The museum, which has cost a mighty $25 million (£13 million) will be the world's first significant natural history collection devoted to creationist theory. It has been set up by Ken Ham, an Australian evangelist, who runs Answers in Genesis, one of America's most prominent creationist organisations. He said that his aim was to use tourism, and the theme park's striking exhibits, to convert more people to the view that the world and its creatures, including dinosaurs, were created by God 6,000 years ago.

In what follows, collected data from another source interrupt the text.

theorem State.attemptFailed_again (hn : s.nbr r = some n) (h : n.retries + 1 ≤ s.fld F.MSQ_TXCFG_MAXRETRY) :
    s.attemptFailed r pkt = { s with msq := { s.msq with
      awaits := s.msq.awaits.filter (fun (a : Await) => a.record != r),
      nbrs := s.msq.nbrs.put r { n with retries := n.retries + 1 } } } := by
  unfold State.attemptFailed
  dsimp only
  rw [hn]
  dsimp only
  rw [if_neg (Nat.not_lt.mpr h)]
  have hn' : State.nbr { s with msq := { s.msq with
    awaits := s.msq.awaits.filter (fun (a : Await) => a.record != r) } } r = some n := hn
  rw [hn']
  rfl

theorem State.endHead_gone (e : PktEnd) (h : s.qmg.pkts.find pkt = none) : s.endHead r pkt e = s := by
  unfold State.endHead
  rw [h]
  rfl

theorem State.setOfPkt_gone (h : s.qmg.pkts.find pkt = none) : s.setOfPkt pkt = none := by
  unfold State.setOfPkt
  rw [h]

/-- The state of MSQ once a frame is given up: nothing is kept for it, and the record counts anew (R200). -/
def State.givenUp (s : State) (r : Nat) (n : Nbr) : State :=
  (State.forgetHead { s with msq := { s.msq with awaits := s.msq.awaits.filter (fun (a : Await) => a.record != r) } } r).setNbr r
    { n with retries := 0 }

/-- The attempt past MAXRETRY drops the frame (R200); here its packet is gone already. -/
theorem State.attemptFailed_last (hn : s.nbr r = some n) (h : s.fld F.MSQ_TXCFG_MAXRETRY < n.retries + 1)
    (hp : s.qmg.pkts.find pkt = none) : s.attemptFailed r pkt = ((s.givenUp r n).bump Ctr.MSQ_TXDROP).fire 100 := by
  have hgone : (s.givenUp r n).qmg.pkts.find pkt = none := hp
  have hn' : State.nbr (State.forgetHead { s with msq := { s.msq with
    awaits := s.msq.awaits.filter (fun (a : Await) => a.record != r) } } r) r = some n := hn
  unfold State.attemptFailed
  dsimp only
  rw [hn]
  dsimp only
  rw [if_pos h, hn', State.setOfPkt_gone hp]
  change (((s.givenUp r n).endHead r pkt (.drop 3)).bump Ctr.MSQ_TXDROP).fire 100 = _
  rw [State.endHead_gone _ hgone]

theorem State.attemptFailed_last_result (hn : s.nbr r = some n) (h : s.fld F.MSQ_TXCFG_MAXRETRY < n.retries + 1)
    (hp : s.qmg.pkts.find pkt = none) : (s.attemptFailed r pkt).nbr r = some { n with retries := 0 } ∧
      (s.attemptFailed r pkt).ctr Ctr.MSQ_TXDROP = (s.ctr Ctr.MSQ_TXDROP + 1) % 2 ^ 48 ∧
      (s.sysOn → (s.attemptFailed r pkt).isPend 100 = true) := by
  rw [State.attemptFailed_last hn h hp]
  refine ⟨?_, ?_, fun hs => State.isPend_fire _ 100 hs⟩
  · unfold State.nbr
    rw [State.fire_msq, State.bump_msq]
    exact Tab.find_put_same _ r _
  · rw [State.ctr_fire_ne _ _ _ (by decide) (by decide) (by decide), State.ctr_bump_same]
    rfl

end

/-- Settles O39: each clause is the lemma of its command, of a frame that fails a check, or of an attempt. -/
theorem msqReceives : Obligations.MsqReceives := by
  refine ⟨fun s t f l => msqFrameReceive_head, fun s t => msqFrameReceive_none, ?_, ?_, fun s f h => State.classSIn_unknown,
    fun s f h r n => State.classSIn_unserved, fun s f h r n => State.classSIn_unawaited, ?_,
    fun s f h r n hn hst => State.classSIn_data hn hst, fun s f h r n a hn hst => State.classSIn_ack hn hst,
    State.micFail_result, fun n f => Nbr.mark_above, ?_, ?_, fun s t r => nodeAckTimeout_unawaited,
    fun s r pkt n => State.attemptFailed_again, fun s r pkt n => State.attemptFailed_last_result⟩
  · intro s t f l hi hm hoff
    refine ⟨_, (msqFrameReceive_head hi).trans (congrArg Host.Outcome.next (State.nativeIn_malformed hm hoff)), ?_⟩
    exact s.bump_taken_result t l Ctr.MSQ_BADFRM
  · intro s t f l h hi hm h2 h4 hl hp hoff
    refine ⟨_, (msqFrameReceive_head hi).trans (congrArg Host.Outcome.next (State.nativeIn_foreign hm h2 h4 hl hp hoff)), ?_⟩
    exact s.bump_taken_result t l Ctr.MSQ_FOREIGN
  · intro s f h r n hn hst ht hf
    rw [State.classSIn_stale hn hst ht hf]
    exact s.stale_result
  · intro s t r a ha hdue
    rw [nodeAckTimeout_awaited ha, if_pos hdue]
  · intro s t r a ha hdue
    rw [nodeAckTimeout_awaited ha, if_neg (Int.not_lt.mpr hdue)]

end Sys2Proof.Machine
end

section
/-! How MSQ uses its transmit and shared cells (R199 to R201), for `Obligations.MsqTransmits`. -/

namespace Sys2Proof.Machine

/-! ### Frames that do not fit (R124, R177) -/

theorem fitsCell_eq_false {lh rc maxdur : Nat} {h : Hdr} (hno : h.len = 0 ∨ 2047 < h.len ∨ maxdur * 16000 < frameNs lh h rc) :
    fitsCell lh h rc maxdur = false := by
  rw [← Bool.not_eq_true]
  simp only [fitsCell, Bool.and_eq_true, Nat.ble_eq]
  omega

theorem State.sendDown_too_long (s : State) {c : Cell} {n : Nbr} {x : Pkt} {p k : Nat} (e r pkt : Nat) (ar : Bool) (w : TxWhat)
    (h : s.tplMaxDur c.tpl * 16000 < frameNs (s.tplLh c.tpl)
      { len := downLen x, par := n.par, dep := fitDepth (downLen x) n.dep, sw := min n.sw (s.tplLh c.tpl) }
      (chipRate (s.sliceClass p k)) ∨ 2047 < downLen x) : s.sendDown c e p k r n pkt x ar w = s := by
  unfold State.sendDown
  exact if_pos (fitsCell_eq_false (.inr h.symm))

theorem State.sendRaw_misfit (s : State) {x : Pkt} (lh p k start e maxdur r pkt tries : Nat)
    (h : x.data = [] ∨ 2047 < x.data.length) : s.sendRaw lh p k start e maxdur r pkt x tries = s := by
  unfold State.sendRaw
  exact if_pos (fitsCell_eq_false (h.elim (fun h0 => .inl (congrArg List.length h0)) fun h1 => .inr (.inl h1)))

theorem State.sendBeacon_off {s : State} (c : Cell) (e p k : Nat) (h : s.actFld F.MSQ_BCN_EN ≠ 1 ∨ s.gtValid = false) :
    s.sendBeacon c e p k = s.fire 103 := by
  unfold State.sendBeacon
  exact if_pos (h.elim .inl fun hv => .inr (.inl hv))

/-! ### The occurrence of a cell -/

/-- The slot of event counter `ec` holds an occurrence, in service, of the transmit or shared cell `c` (R176). -/
def State.txOccurs (s : State) (c : Cell) (ec : Nat) : Prop :=
  s.level ≠ 0 ∧ s.allCells.contains c = true ∧ s.cellAt c ec = true ∧ c.dir ≠ 0

/-- The queue that a cell serves (R199, R200). -/
def Cell.serves (c : Cell) (r : Nat) : Nat := if c.dir = 1 then c.record else r

/-- The port and slice on which a cell's occurrence sends: none where its template carries nothing now (R179), or no slice its channel. -/
def State.cellSlice (s : State) (c : Cell) (ec : Nat) : Option (Nat × Nat) :=
  if s.tplCarries c.tpl = true then (s.cellChannel (s.tplClass c.tpl) ec c.chofs).bind (s.txSlice (s.tplClass c.tpl)) else none

/-- What MSQ sends in an occurrence whose slice is there (R199 to R201). -/
def State.useCell (s : State) (c : Cell) (ec r p k : Nat) : State :=
  if c.beacon then s.sendBeacon c ec p k
  else if s.gtValid = false ∨ s.busyWith r = true then s
  else match s.headPkt r, s.nbr r with
    | none, _ => s
    | some (pkt, x), some n =>
      if n.st ≠ 1 then s
      else if c.dir = 1 then
        if x.info.kind = 9 ∧ x.info.flag = false then s else s.sendDown c ec p k r n pkt x true (.down r pkt)
      else if x.info.kind = 9 ∧ x.info.flag = false then s.sendDown c ec p k r n pkt x false (.cells r pkt)
      else s
    | some (pkt, x), none =>
      if c.dir = 2 then s.sendRaw (s.tplLh c.tpl) p k (s.cellE c ec) (s.cellFin c ec) (s.tplMaxDur c.tpl) r pkt x 1 else s

section

variable {s : State} {t : Time} {c : Cell} {ec r p k ch : Nat}

theorem State.txOccurs_iff : (s.level != 0 && (s.allCells.contains c && (s.cellAt c ec && c.dir != 0))) = true ↔
    s.txOccurs c ec := by
  simp only [State.txOccurs, Bool.and_eq_true, bne_iff_ne]

theorem State.cellSlice_some (hc : s.tplCarries c.tpl = true) (hch : s.cellChannel (s.tplClass c.tpl) ec c.chofs = some ch)
    (hs : s.txSlice (s.tplClass c.tpl) ch = some (p, k)) : s.cellSlice c ec = some (p, k) := by
  unfold State.cellSlice
  rw [if_pos hc, hch, Option.bind_some, hs]
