-- ==== Sys2Proof/WellFormed.lean ====
section
/-!
DEFINITION. Which 16-bit words are instructions, by the mask and match columns of
spec/30_encoding.md R86: a check of its own, written from the table and not from the decoder.
A term of `Instr` needs no check: its operand types hold exactly the values the fields hold
(DEDUCED, log entry 3), so the ill-formed things are words, and the checks below refuse them family by
family.
-/

namespace Sys2Proof

/-- A row of the opcode map: the word `op` selects it exactly when `op & mask = pattern` (R85). -/
structure OpRow where
  mask : Word
  pattern : Word
  deriving DecidableEq, Repr

/-- The word selects the row (R85). -/
def OpRow.selects (r : OpRow) (w : Word) : Bool := w &&& r.mask == r.pattern

/-- Rows 1 to 7 of R86: `00E0` to `5xy0`. -/
def opRows0to5 : List OpRow :=
  [⟨0xFFFF, 0x00E0⟩, ⟨0xFFFF, 0x00EE⟩, ⟨0xF000, 0x1000⟩, ⟨0xF000, 0x2000⟩,
   ⟨0xF000, 0x3000⟩, ⟨0xF000, 0x4000⟩, ⟨0xF00F, 0x5000⟩]

/-- Rows 8 to 18 of R86: `6xkk` to `8xyE`. -/
def opRows6to8 : List OpRow :=
  [⟨0xF000, 0x6000⟩, ⟨0xF000, 0x7000⟩, ⟨0xF00F, 0x8000⟩, ⟨0xF00F, 0x8001⟩,
   ⟨0xF00F, 0x8002⟩, ⟨0xF00F, 0x8003⟩, ⟨0xF00F, 0x8004⟩, ⟨0xF00F, 0x8005⟩,
   ⟨0xF00F, 0x8006⟩, ⟨0xF00F, 0x8007⟩, ⟨0xF00F, 0x800E⟩]

/-- Rows 19 to 25 of R86: `9xy0` to `ExA1`. -/
def opRows9toE : List OpRow :=
  [⟨0xF00F, 0x9000⟩, ⟨0xF000, 0xA000⟩, ⟨0xF000, 0xB000⟩, ⟨0xF000, 0xC000⟩,
   ⟨0xF000, 0xD000⟩, ⟨0xF0FF, 0xE09E⟩, ⟨0xF0FF, 0xE0A1⟩]

/-- Rows 26 to 34 of R86: `Fx07` to `Fx65`. -/
def opRowsF : List OpRow :=
  [⟨0xF0FF, 0xF007⟩, ⟨0xF0FF, 0xF00A⟩, ⟨0xF0FF, 0xF015⟩, ⟨0xF0FF, 0xF018⟩,
   ⟨0xF0FF, 0xF01E⟩, ⟨0xF0FF, 0xF029⟩, ⟨0xF0FF, 0xF033⟩, ⟨0xF0FF, 0xF055⟩,
   ⟨0xF0FF, 0xF065⟩]

/-- The complete opcode map: the 34 rows of R86. -/
def opTable : List OpRow := opRows0to5 ++ opRows6to8 ++ opRows9toE ++ opRowsF

/-- The word selects some row of the opcode map; a word that selects none is an unrecognised
opcode (R85, R87). -/
def wellFormedWord (w : Word) : Bool := opTable.any (·.selects w)

end Sys2Proof
end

"We want people to be confronted by the dinosaurs," said Mr Ham. "It's going to be a first class experience. Visitors are going to be hit by the professionalism of this place. It is not going to be done in an amateurish way. We are making a statement."
The museum's main building was completed recently, and work on the entrance exhibit starts this week. The first phase of the museum, which lies on a 47-acre site 10 miles from Cincinatti on the border of Kentucky and Ohio, will open in the spring.
Market research companies hired by the museum are predicting at least 300,000 visitors in the first year, who will pay $10 (£5.80) each.
Among the projects still to be finished is a reconstruction of the Grand Canyon, purportedly formed by the swirling waters of the Great Flood where visitors will "gape" at the bones of dinosaurs that "hint of a terrible catastrophe", according to the museum's publicity.
Mr Ham is particularly proud of a planned reconstruction of the interior of Noah's Ark. "You will hear the water lapping, feel the Ark rocking and perhaps even hear people outside screaming," he said.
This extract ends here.